(Task objective)
Only one stretch of the data below should be repeated: the lines from the line containing "((List.range 4).map fun e =>" through the line containing "def loadedTiles (m", inclusive, exactly as they are.

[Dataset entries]
○ ○ ○ ○ ○ ○ ○
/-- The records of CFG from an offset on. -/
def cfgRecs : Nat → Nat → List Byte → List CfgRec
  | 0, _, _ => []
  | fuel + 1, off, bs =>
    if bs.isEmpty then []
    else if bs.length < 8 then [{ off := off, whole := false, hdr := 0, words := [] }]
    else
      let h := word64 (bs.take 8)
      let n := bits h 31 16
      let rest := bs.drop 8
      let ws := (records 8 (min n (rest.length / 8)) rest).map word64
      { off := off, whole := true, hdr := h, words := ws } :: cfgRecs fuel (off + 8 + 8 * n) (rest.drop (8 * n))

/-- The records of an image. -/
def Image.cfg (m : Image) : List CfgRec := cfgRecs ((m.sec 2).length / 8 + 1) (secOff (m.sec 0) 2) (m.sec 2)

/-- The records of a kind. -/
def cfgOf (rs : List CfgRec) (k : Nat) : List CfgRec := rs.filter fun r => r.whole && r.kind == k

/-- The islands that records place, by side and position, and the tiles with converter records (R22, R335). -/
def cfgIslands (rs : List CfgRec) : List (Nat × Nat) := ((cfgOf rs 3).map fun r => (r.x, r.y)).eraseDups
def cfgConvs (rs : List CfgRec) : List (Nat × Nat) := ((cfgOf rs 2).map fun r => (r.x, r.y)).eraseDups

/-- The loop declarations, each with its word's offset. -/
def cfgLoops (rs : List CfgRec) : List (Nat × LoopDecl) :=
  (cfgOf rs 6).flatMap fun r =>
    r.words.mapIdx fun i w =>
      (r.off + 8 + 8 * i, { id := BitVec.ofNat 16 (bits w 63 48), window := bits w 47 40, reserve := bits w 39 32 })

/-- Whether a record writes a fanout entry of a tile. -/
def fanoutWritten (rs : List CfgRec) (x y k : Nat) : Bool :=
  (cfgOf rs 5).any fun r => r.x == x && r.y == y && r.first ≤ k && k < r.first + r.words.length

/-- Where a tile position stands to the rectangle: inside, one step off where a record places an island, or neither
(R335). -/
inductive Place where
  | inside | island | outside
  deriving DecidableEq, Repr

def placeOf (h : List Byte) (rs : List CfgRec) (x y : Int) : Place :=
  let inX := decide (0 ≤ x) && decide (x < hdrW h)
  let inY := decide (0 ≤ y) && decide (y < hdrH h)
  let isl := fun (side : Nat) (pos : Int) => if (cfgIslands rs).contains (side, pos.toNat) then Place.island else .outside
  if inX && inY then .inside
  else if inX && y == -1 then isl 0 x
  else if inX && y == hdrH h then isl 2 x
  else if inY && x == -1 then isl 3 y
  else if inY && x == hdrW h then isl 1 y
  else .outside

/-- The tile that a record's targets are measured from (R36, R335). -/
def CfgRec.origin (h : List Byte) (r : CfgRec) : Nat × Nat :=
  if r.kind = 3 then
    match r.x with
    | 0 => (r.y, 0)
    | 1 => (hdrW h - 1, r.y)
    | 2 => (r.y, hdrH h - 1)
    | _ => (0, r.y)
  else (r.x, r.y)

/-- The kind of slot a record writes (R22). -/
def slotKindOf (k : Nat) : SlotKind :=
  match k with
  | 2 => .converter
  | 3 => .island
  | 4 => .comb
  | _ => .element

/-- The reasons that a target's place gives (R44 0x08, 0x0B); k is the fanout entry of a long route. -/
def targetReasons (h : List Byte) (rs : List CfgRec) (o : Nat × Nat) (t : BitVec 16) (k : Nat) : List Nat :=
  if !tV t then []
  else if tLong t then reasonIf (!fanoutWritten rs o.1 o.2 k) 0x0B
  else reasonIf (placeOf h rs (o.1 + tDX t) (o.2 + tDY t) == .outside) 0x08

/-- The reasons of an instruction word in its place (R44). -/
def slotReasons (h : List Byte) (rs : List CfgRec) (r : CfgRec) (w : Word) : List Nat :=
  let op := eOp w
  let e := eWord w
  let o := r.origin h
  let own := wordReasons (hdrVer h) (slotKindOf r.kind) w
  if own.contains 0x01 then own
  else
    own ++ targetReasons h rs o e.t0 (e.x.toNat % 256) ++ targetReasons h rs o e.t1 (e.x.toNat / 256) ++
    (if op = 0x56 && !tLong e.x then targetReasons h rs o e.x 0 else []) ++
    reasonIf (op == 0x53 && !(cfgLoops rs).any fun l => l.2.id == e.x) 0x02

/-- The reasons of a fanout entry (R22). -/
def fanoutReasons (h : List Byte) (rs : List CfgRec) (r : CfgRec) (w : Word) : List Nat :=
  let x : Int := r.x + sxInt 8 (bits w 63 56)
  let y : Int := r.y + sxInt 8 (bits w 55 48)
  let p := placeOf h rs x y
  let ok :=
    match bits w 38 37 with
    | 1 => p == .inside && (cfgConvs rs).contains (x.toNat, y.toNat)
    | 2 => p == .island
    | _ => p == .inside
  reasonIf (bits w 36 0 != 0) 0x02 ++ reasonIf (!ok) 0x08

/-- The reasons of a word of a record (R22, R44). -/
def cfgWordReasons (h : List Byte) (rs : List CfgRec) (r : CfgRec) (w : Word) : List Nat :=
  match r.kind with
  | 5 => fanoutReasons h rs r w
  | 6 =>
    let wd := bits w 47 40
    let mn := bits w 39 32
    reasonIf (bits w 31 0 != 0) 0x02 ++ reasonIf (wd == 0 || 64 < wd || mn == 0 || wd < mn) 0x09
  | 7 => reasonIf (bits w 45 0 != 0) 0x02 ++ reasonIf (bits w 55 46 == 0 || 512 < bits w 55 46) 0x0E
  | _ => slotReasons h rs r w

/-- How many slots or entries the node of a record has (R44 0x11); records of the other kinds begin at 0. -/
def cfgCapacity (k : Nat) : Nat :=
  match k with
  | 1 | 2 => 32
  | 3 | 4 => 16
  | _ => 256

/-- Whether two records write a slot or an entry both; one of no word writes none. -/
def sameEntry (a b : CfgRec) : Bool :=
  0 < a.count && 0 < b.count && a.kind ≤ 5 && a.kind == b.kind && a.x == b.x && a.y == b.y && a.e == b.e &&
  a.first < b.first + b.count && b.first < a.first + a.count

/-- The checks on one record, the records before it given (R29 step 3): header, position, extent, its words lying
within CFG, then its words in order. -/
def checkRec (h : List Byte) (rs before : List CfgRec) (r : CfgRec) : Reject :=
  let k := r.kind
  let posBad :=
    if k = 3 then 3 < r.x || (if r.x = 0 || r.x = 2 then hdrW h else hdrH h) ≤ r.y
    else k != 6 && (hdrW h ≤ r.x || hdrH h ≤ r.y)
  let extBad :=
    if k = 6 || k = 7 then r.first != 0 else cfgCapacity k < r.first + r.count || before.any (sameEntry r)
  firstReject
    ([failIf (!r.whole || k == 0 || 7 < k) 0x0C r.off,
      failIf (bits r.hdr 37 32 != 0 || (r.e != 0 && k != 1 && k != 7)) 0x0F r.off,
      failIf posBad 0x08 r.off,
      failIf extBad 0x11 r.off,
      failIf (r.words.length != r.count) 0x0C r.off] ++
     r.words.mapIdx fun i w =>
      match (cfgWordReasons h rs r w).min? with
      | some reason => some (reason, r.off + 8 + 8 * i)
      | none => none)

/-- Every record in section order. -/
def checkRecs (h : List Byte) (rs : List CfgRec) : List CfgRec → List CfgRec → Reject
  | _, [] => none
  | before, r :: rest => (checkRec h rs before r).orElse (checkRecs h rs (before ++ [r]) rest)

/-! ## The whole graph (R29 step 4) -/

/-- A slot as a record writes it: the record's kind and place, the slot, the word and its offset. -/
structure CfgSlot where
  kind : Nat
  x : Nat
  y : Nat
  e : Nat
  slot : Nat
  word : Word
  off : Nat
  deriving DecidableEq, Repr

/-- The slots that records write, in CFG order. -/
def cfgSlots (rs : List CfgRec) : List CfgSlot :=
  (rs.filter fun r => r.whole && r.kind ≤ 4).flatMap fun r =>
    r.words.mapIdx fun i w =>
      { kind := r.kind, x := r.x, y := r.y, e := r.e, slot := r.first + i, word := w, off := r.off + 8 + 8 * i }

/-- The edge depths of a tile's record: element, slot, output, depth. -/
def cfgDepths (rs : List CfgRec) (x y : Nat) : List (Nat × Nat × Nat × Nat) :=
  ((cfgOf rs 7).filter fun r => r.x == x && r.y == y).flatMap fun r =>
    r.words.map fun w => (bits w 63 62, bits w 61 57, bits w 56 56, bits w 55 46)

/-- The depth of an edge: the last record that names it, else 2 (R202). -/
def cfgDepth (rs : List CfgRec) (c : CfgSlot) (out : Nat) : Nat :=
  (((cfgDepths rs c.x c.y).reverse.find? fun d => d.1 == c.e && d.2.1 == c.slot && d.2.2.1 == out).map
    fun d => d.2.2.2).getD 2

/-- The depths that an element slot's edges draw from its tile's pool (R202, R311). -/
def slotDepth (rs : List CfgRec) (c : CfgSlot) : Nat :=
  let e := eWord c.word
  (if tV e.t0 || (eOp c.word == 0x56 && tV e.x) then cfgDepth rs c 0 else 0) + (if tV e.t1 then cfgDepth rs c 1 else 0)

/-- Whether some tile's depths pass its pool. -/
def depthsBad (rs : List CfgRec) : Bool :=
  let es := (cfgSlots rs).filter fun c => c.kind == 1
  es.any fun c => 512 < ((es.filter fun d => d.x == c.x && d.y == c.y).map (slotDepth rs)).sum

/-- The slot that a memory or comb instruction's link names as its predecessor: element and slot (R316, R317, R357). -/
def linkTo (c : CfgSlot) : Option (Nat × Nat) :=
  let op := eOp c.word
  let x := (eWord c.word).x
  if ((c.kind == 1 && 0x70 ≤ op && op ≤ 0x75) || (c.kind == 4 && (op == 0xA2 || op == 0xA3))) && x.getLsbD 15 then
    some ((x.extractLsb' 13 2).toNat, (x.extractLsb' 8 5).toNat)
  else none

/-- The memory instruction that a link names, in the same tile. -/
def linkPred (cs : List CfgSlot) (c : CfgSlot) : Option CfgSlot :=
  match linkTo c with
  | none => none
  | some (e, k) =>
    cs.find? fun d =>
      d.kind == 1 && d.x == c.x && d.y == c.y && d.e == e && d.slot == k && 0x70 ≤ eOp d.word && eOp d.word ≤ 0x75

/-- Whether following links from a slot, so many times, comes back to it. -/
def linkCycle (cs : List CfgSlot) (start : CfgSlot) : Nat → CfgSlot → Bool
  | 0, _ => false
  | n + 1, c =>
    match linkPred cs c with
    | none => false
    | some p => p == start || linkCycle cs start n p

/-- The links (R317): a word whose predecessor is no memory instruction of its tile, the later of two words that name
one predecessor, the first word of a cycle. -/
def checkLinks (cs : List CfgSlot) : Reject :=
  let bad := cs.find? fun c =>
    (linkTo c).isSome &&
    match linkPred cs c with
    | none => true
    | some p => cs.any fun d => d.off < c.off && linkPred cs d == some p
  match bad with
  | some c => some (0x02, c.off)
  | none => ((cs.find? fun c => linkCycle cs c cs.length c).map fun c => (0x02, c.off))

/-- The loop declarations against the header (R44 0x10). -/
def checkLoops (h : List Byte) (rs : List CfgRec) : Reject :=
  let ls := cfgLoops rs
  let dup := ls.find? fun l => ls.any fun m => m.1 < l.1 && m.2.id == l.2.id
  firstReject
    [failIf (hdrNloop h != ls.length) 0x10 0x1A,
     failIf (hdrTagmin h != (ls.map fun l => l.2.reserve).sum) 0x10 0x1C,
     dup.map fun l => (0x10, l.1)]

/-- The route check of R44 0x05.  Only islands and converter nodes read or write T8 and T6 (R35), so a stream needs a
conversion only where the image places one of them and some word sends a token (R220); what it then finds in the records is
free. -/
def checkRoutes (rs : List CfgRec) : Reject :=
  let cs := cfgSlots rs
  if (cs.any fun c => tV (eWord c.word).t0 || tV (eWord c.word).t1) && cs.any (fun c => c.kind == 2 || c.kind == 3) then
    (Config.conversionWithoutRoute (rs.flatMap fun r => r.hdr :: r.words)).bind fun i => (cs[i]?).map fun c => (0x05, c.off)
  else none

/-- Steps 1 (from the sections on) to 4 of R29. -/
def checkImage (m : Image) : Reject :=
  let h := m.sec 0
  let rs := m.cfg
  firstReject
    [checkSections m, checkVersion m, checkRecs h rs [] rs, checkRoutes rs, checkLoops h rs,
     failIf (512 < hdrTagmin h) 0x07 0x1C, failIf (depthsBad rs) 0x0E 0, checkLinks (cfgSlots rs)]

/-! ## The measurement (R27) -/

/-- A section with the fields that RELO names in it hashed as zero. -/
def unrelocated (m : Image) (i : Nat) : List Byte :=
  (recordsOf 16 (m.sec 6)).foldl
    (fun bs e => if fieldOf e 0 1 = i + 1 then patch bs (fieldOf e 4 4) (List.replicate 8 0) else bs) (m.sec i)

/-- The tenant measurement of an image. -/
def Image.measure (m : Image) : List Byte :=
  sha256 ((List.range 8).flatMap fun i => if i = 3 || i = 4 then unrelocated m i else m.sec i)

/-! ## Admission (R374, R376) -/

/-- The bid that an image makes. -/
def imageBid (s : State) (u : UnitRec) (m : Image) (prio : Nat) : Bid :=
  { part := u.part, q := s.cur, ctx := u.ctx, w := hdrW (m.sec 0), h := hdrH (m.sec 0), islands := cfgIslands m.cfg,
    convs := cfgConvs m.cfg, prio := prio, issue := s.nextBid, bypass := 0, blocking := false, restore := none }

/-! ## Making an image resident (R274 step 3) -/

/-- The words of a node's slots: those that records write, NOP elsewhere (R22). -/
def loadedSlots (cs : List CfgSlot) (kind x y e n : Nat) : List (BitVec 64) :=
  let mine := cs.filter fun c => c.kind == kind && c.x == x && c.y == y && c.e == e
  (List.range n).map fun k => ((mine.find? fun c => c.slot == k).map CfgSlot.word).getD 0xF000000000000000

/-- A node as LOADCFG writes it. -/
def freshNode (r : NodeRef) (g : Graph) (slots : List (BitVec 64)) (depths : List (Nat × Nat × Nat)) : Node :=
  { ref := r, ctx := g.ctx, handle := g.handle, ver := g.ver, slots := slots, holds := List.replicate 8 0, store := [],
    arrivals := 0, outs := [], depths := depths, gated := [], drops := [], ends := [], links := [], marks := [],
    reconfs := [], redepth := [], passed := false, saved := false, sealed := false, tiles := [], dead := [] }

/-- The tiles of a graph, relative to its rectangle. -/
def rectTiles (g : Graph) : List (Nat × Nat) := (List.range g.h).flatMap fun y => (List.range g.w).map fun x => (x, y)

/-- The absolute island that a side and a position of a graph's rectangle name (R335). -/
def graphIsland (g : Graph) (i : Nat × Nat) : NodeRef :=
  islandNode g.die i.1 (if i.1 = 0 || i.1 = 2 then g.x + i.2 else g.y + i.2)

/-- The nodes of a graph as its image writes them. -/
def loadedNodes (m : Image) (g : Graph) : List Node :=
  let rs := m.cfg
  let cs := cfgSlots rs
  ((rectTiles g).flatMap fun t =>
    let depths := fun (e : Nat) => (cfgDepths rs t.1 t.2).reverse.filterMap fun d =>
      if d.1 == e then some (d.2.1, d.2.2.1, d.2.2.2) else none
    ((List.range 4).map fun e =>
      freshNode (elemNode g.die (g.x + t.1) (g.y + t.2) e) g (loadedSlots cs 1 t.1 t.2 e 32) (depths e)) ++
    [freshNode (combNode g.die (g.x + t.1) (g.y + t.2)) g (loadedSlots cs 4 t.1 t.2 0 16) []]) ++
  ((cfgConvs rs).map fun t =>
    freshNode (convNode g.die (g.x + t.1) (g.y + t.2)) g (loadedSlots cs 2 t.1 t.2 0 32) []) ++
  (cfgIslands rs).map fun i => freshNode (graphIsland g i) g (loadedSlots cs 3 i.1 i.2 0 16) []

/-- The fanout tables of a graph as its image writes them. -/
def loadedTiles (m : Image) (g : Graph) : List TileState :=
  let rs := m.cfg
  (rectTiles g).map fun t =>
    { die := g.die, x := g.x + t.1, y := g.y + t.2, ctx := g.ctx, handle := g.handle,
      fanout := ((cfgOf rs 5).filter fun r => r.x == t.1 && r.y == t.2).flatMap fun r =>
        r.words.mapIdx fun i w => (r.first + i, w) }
○ ○ ○ ○ ○ ○ ○
(Response)
    ((List.range 4).map fun e =>
      freshNode (elemNode g.die (g.x + t.1) (g.y + t.2) e) g (loadedSlots cs 1 t.1 t.2 e 32) (depths e)) ++
    [freshNode (combNode g.die (g.x + t.1) (g.y + t.2)) g (loadedSlots cs 4 t.1 t.2 0 16) []]) ++
  ((cfgConvs rs).map fun t =>
    freshNode (convNode g.die (g.x + t.1) (g.y + t.2)) g (loadedSlots cs 2 t.1 t.2 0 32) []) ++
  (cfgIslands rs).map fun i => freshNode (graphIsland g i) g (loadedSlots cs 3 i.1 i.2 0 16) []

/-- The fanout tables of a graph as its image writes them. -/
def loadedTiles (m : Image) (g : Graph) : List TileState :=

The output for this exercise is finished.